**ASSIGNED TASK:** Among the entries below, which lines include the string "snaprSelect"? Show each one.

EXTRACTED RECORDS START

/-- About the model's own operation State.withFetchWord, which stands for the host presenting one
word as its next action: this is the model's choice (log entry 2, DESIGN CHOICE), and the spec has
no such operation. With nbits = 24, the length of every command, and any number w, of which the low
24 bits are the word: if those decode to a command, then the next step of a running block is the
execution of that command on the state as it was. What a step does with a word that is presented is
the rule of 30_encoding.md section 5. (Derived: 30_encoding.md section 5.) -/
def Obligations.FetchWordIsTheNextCommand : Prop :=
  ∀ (s : State) (w : Nat) (i : Instr), s.fault = .noFault →
    decode s.cellN (BitVec.ofNat 24 w) = some i → step (s.withFetchWord 24 w) = exec i s

/-- From every state any number of steps ends in a next state, in which exactly that many of the
host's actions have been taken and the build parameter is unchanged: no command can block, stop or
loop. (Derived: 70_reset_and_hazards.md section 4 (R186).) -/
def Obligations.EveryCommandCompletes : Prop :=
  ∀ (k : Nat) (s : State), ∃ t : State,
    core.run k s = .next t ∧ t.host = s.host.drop k ∧ t.cellN = s.cellN

/-- After reset CURRENT and DIFF are 0x0000, AXMASK and VAL have no value (their valid bits are 0),
FAULT is 0, FCMD is 0x000000 and res is 0x0000, whatever CELL_N is; the block that the model starts
is one of these. (Stated: R24.) -/
def Obligations.ResetValues : Prop :=
  (∀ n : CellN,
    (State.resetFor n).current = 0x0000 ∧ (State.resetFor n).diff = 0x0000 ∧
    (State.resetFor n).axmask = none ∧ (State.resetFor n).val = none ∧
    (State.resetFor n).fault = .noFault ∧ (State.resetFor n).fcmd = 0x000000 ∧
    (State.resetFor n).res = 0x0000 ∧ (State.resetFor n).cellN = n) ∧
  (∃ n, State.reset = State.resetFor n)

/-- When the host asserts reset, every register takes its reset value whatever state the block was
in, halted or not; only the build parameter and the rest of the host's actions stay. (Stated: R170.)
-/
def Obligations.ResetFromEveryState : Prop :=
  ∀ (s : State) (rest : List HostAction), s.host = .reset :: rest →
    step s = .next
      { cellN := s.cellN, current := 0x0000, diff := 0x0000, axmask := none, val := none,
        fault := .noFault, fcmd := 0x000000, res := 0x0000, host := rest }

/-- If FAULT is not 0 and a step leaves FAULT or FCMD different from what they were, then the host's
action was reset: no command clears or overwrites a recorded fault. (Stated: R159.) -/
def Obligations.OnlyResetLeavesAFault : Prop :=
  ∀ s t : State, s.fault ≠ .noFault → step s = .next t → (t.fault ≠ s.fault ∨ t.fcmd ≠ s.fcmd) →
    ∃ rest, s.host = .reset :: rest ∧ t = { State.resetFor s.cellN with host := rest }

/-- NORM raw, word 0x000000 + raw, returns 0xFFFF - raw, which is the complement of raw and raw XOR
0xFFFF, and changes nothing else; a halted block ignores it. (Stated: R60.) -/
def Obligations.NormReturnsComplement : Prop :=
  ∀ raw : Bitmask,
    CommandRule (wordOf 0x000000 raw) (.norm raw) (fun s => { s with res := 0xFFFF - raw }) ∧
    0xFFFF - raw = ~~~raw ∧ 0xFFFF - raw = raw ^^^ 0xFFFF

/-- The normalization applied twice gives the value back, each of its 16 bits is the complement of
the same bit of the raw value, a raw value with reserved bits 0 gives them all 1 and one with
reserved bits all 1 gives them 0 (an inference the spec marks as its own: R62 is "[derived: from
rule R61]"). (Derived: 40_rawinput.md section 1.) -/
def Obligations.NormIsBitwiseInvolution : Prop :=
  ∀ r : Bitmask, normRaw (normRaw r) = r ∧
    (∀ i, i < 16 → (normRaw r).getLsbD i = !r.getLsbD i) ∧
    (r &&& reservedMask = 0 → normRaw r &&& reservedMask = reservedMask) ∧
    (r &&& reservedMask = reservedMask → normRaw r &&& reservedMask = 0)

/-- SNAP.A to SNAP.L, word 0x100000 + b to 0x190000 + b, return 0x0001 when the bit of weight 0x0001
to 0x0200 is set in the operand and 0x0000 otherwise, and change nothing else; a halted block
ignores them. (Stated: R67, R68, R69, R70, R71, R72, R73, R74, R75, R76.) -/
def Obligations.SnapButtonsTestOneBit : Prop :=
  ∀ b : Bitmask,
    CommandRule (wordOf 0x100000 b) (.snapA b)
      (fun s => { s with res := if b &&& 0x0001 ≠ 0 then 0x0001 else 0x0000 }) ∧
    CommandRule (wordOf 0x110000 b) (.snapB b)
      (fun s => { s with res := if b &&& 0x0002 ≠ 0 then 0x0001 else 0x0000 }) ∧
    CommandRule (wordOf 0x120000 b) (.snapSelect b)
      (fun s => { s with res := if b &&& 0x0004 ≠ 0 then 0x0001 else 0x0000 }) ∧
    CommandRule (wordOf 0x130000 b) (.snapStart b)
      (fun s => { s with res := if b &&& 0x0008 ≠ 0 then 0x0001 else 0x0000 }) ∧
    CommandRule (wordOf 0x140000 b) (.snapRight b)
      (fun s => { s with res := if b &&& 0x0010 ≠ 0 then 0x0001 else 0x0000 }) ∧
    CommandRule (wordOf 0x150000 b) (.snapLeft b)
      (fun s => { s with res := if b &&& 0x0020 ≠ 0 then 0x0001 else 0x0000 }) ∧
    CommandRule (wordOf 0x160000 b) (.snapUp b)
      (fun s => { s with res := if b &&& 0x0040 ≠ 0 then 0x0001 else 0x0000 }) ∧
    CommandRule (wordOf 0x170000 b) (.snapDown b)
      (fun s => { s with res := if b &&& 0x0080 ≠ 0 then 0x0001 else 0x0000 }) ∧
    CommandRule (wordOf 0x180000 b) (.snapR b)
      (fun s => { s with res := if b &&& 0x0100 ≠ 0 then 0x0001 else 0x0000 }) ∧
    CommandRule (wordOf 0x190000 b) (.snapL b)
      (fun s => { s with res := if b &&& 0x0200 ≠ 0 then 0x0001 else 0x0000 })

/-- SNAP.AXISX, word 0x1A0000 + b, returns 0x0001 for Right alone, 0xFFFF for Left alone and 0x0000
for neither or both; SNAP.AXISY, word 0x1B0000 + b, does the same for Up and Down; nothing else
changes and a halted block ignores them. The axis function has this truth table for every pair of
bits. (Stated: R77, R78, R92.) -/
def Obligations.SnapAxesCancel : Prop :=
  (∀ b : Bitmask,
    CommandRule (wordOf 0x1A0000 b) (.snapAxisx b)
      (fun s => { s with res := axisTable (decide (b &&& 0x0010 ≠ 0)) (decide (b &&& 0x0020 ≠ 0)) }) ∧
    CommandRule (wordOf 0x1B0000 b) (.snapAxisy b)
      (fun s => { s with res := axisTable (decide (b &&& 0x0040 ≠ 0)) (decide (b &&& 0x0080 ≠ 0)) })) ∧
  (∀ (b : Bitmask) (p n : Nat),
    axisResult (axis b p n) = axisTable (b.getLsbD p) (b.getLsbD n))

/-- SNAPR.A to SNAPR.L, word 0x200000 + raw to 0x290000 + raw, return 0x0001 when the bit of weight
0x0001 to 0x0200 is 0 in the raw operand and 0x0000 otherwise, and change nothing else; a halted
block ignores them. (Stated: R80, R81, R82, R83, R84, R85, R86, R87, R88, R89.) -/
def Obligations.SnaprButtonsTestRawBitClear : Prop :=
  ∀ raw : Bitmask,
    CommandRule (wordOf 0x200000 raw) (.snaprA raw)
      (fun s => { s with res := if raw &&& 0x0001 = 0 then 0x0001 else 0x0000 }) ∧
    CommandRule (wordOf 0x210000 raw) (.snaprB raw)
      (fun s => { s with res := if raw &&& 0x0002 = 0 then 0x0001 else 0x0000 }) ∧
    CommandRule (wordOf 0x220000 raw) (.snaprSelect raw)
      (fun s => { s with res := if raw &&& 0x0004 = 0 then 0x0001 else 0x0000 }) ∧
    CommandRule (wordOf 0x230000 raw) (.snaprStart raw)
      (fun s => { s with res := if raw &&& 0x0008 = 0 then 0x0001 else 0x0000 }) ∧
    CommandRule (wordOf 0x240000 raw) (.snaprRight raw)
      (fun s => { s with res := if raw &&& 0x0010 = 0 then 0x0001 else 0x0000 }) ∧
    CommandRule (wordOf 0x250000 raw) (.snaprLeft raw)
      (fun s => { s with res := if raw &&& 0x0020 = 0 then 0x0001 else 0x0000 }) ∧
    CommandRule (wordOf 0x260000 raw) (.snaprUp raw)
      (fun s => { s with res := if raw &&& 0x0040 = 0 then 0x0001 else 0x0000 }) ∧
    CommandRule (wordOf 0x270000 raw) (.snaprDown raw)
      (fun s => { s with res := if raw &&& 0x0080 = 0 then 0x0001 else 0x0000 }) ∧
    CommandRule (wordOf 0x280000 raw) (.snaprR raw)
      (fun s => { s with res := if raw &&& 0x0100 = 0 then 0x0001 else 0x0000 }) ∧
    CommandRule (wordOf 0x290000 raw) (.snaprL raw)
      (fun s => { s with res := if raw &&& 0x0200 = 0 then 0x0001 else 0x0000 })

/-- SNAPR.AXISX, word 0x2A0000 + raw, returns 0x0001 when raw bit 4 is 0 and bit 5 is 1, 0xFFFF when
bit 4 is 1 and bit 5 is 0, and 0x0000 when the two are equal; SNAPR.AXISY, word 0x2B0000 + raw, does
the same with bits 6 and 7; nothing else changes and a halted block ignores them. (Stated: R90,
R91.) -/
def Obligations.SnaprAxesOfRawValue : Prop :=
  ∀ raw : Bitmask,
    CommandRule (wordOf 0x2A0000 raw) (.snaprAxisx raw)
      (fun s => { s with res := axisTable (decide (raw &&& 0x0010 = 0)) (decide (raw &&& 0x0020 = 0)) }) ∧
    CommandRule (wordOf 0x2B0000 raw) (.snaprAxisy raw)
      (fun s => { s with res := axisTable (decide (raw &&& 0x0040 = 0)) (decide (raw &&& 0x0080 = 0)) })

/-- In every state each of the twelve SNAPR commands on a raw operand gives exactly what the SNAP
command of the same name gives on 0xFFFF - raw. (Stated: R79.) -/
def Obligations.SnaprIsSnapOfComplement : Prop :=
  ∀ (raw : Bitmask) (s : State),
    exec (.snaprA raw) s = exec (.snapA (0xFFFF - raw)) s ∧
    exec (.snaprB raw) s = exec (.snapB (0xFFFF - raw)) s ∧
    exec (.snaprSelect raw) s = exec (.snapSelect (0xFFFF - raw)) s ∧
    exec (.snaprStart raw) s = exec (.snapStart (0xFFFF - raw)) s ∧
    exec (.snaprRight raw) s = exec (.snapRight (0xFFFF - raw)) s ∧
    exec (.snaprLeft raw) s = exec (.snapLeft (0xFFFF - raw)) s ∧
    exec (.snaprUp raw) s = exec (.snapUp (0xFFFF - raw)) s ∧
    exec (.snaprDown raw) s = exec (.snapDown (0xFFFF - raw)) s ∧
    exec (.snaprR raw) s = exec (.snapR (0xFFFF - raw)) s ∧
    exec (.snaprL raw) s = exec (.snapL (0xFFFF - raw)) s ∧
    exec (.snaprAxisx raw) s = exec (.snapAxisx (0xFFFF - raw)) s ∧
    exec (.snaprAxisy raw) s = exec (.snapAxisy (0xFFFF - raw)) s

/-- For every command of units SNAP and SNAPR there is one result, the same for every state of a
running block, with which it completes, and it changes no register of any unit, the tracker
included. (Stated: R65.) -/
def Obligations.SnapUnitsArePure : Prop :=
  ∀ i : Instr, i.unit = 0x1 ∨ i.unit = 0x2 →
    ∃ r : Bitmask, ∀ s : State, s.fault = .noFault → exec i s = .next { s with res := r }

/-- Two commands of unit SNAP or SNAPR with the same function code whose operands agree on bits 0 to
9 do the same in every state (an inference the spec marks as its own: R93 is "[derived: from rules
R66 and R92]"). (Derived: 41_snapshot.md section 1.) -/
def Obligations.SnapUnitsIgnoreReservedBits : Prop :=
  ∀ (i j : Instr) (s : State), i.unit = 0x1 ∨ i.unit = 0x2 → j.unit = i.unit → j.fn = i.fn →
    i.imm &&& assignedMask = j.imm &&& assignedMask → exec i s = exec j s

/-- TRK.UPDATE raw, word 0x300000 + raw, computes n = 0xFFFF - raw and d = CURRENT XOR n, writes n
to CURRENT when d is not 0 and leaves it otherwise, writes d to DIFF in any case, returns 0x0000 and
changes nothing else, AXMASK and its valid bit included; a halted block ignores it. (Stated: R101.)
-/
def Obligations.UpdateFoldsOneRawSample : Prop :=
  ∀ raw : Bitmask,
    CommandRule (wordOf 0x300000 raw) (.trkUpdate raw)
      (fun s =>
        { s with
          current := if s.current ^^^ (0xFFFF - raw) ≠ 0x0000 then 0xFFFF - raw else s.current
          diff := s.current ^^^ (0xFFFF - raw)
          res := 0x0000 })

/-- After a TRK.UPDATE that is not ignored CURRENT is the complement of the operand whether or not
anything changed, DIFF is the XOR of CURRENT before and after, and bit i of DIFF is 1 exactly when
line i differed (an inference the spec marks as its own: R21 is "[derived: from 42_eventtracker.md
rule R101 ...]"). (Derived: 10_state.md section 3, 42_eventtracker.md section 2.) -/
def Obligations.CurrentFollowsTheRawValue : Prop :=
  ∀ (raw : Bitmask) (s : State), s.fault = .noFault →
    ∃ t : State, exec (.trkUpdate raw) s = .next t ∧ t.current = ~~~raw ∧
      t.diff = s.current ^^^ t.current ∧
      ∀ i, i < 16 → (t.diff.getLsbD i = true ↔ s.current.getLsbD i = raw.getLsbD i)

/-- TRK.PRESSED k, word 0x310000 + k, returns 0x0001 exactly when every bit of k is set in CURRENT;
TRK.RELEASED k, word 0x320000 + k, exactly when none is; otherwise 0x0000; neither changes anything
else and a halted block ignores both. The formula of the rules covers the empty key too, where it
gives 0x0001 (93_implementation_defined.md U6). (Stated: R102, R103.) -/
def Obligations.LevelQueriesTestCurrent : Prop :=
  ∀ k : Bitmask,
    CommandRule (wordOf 0x310000 k) (.trkPressed k)
      (fun s => { s with res := if ∀ i : Fin 16, k.getLsbD i = true → s.current.getLsbD i = true then 0x0001 else 0x0000 }) ∧
    CommandRule (wordOf 0x320000 k) (.trkReleased k)
      (fun s => { s with res := if ∀ i : Fin 16, k.getLsbD i = true → s.current.getLsbD i = false then 0x0001 else 0x0000 })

EXTRACTED RECORDS END

**EXERCISE SOLUTION:**
    CommandRule (wordOf 0x220000 raw) (.snaprSelect raw)
    exec (.snaprSelect raw) s = exec (.snapSelect (0xFFFF - raw)) s ∧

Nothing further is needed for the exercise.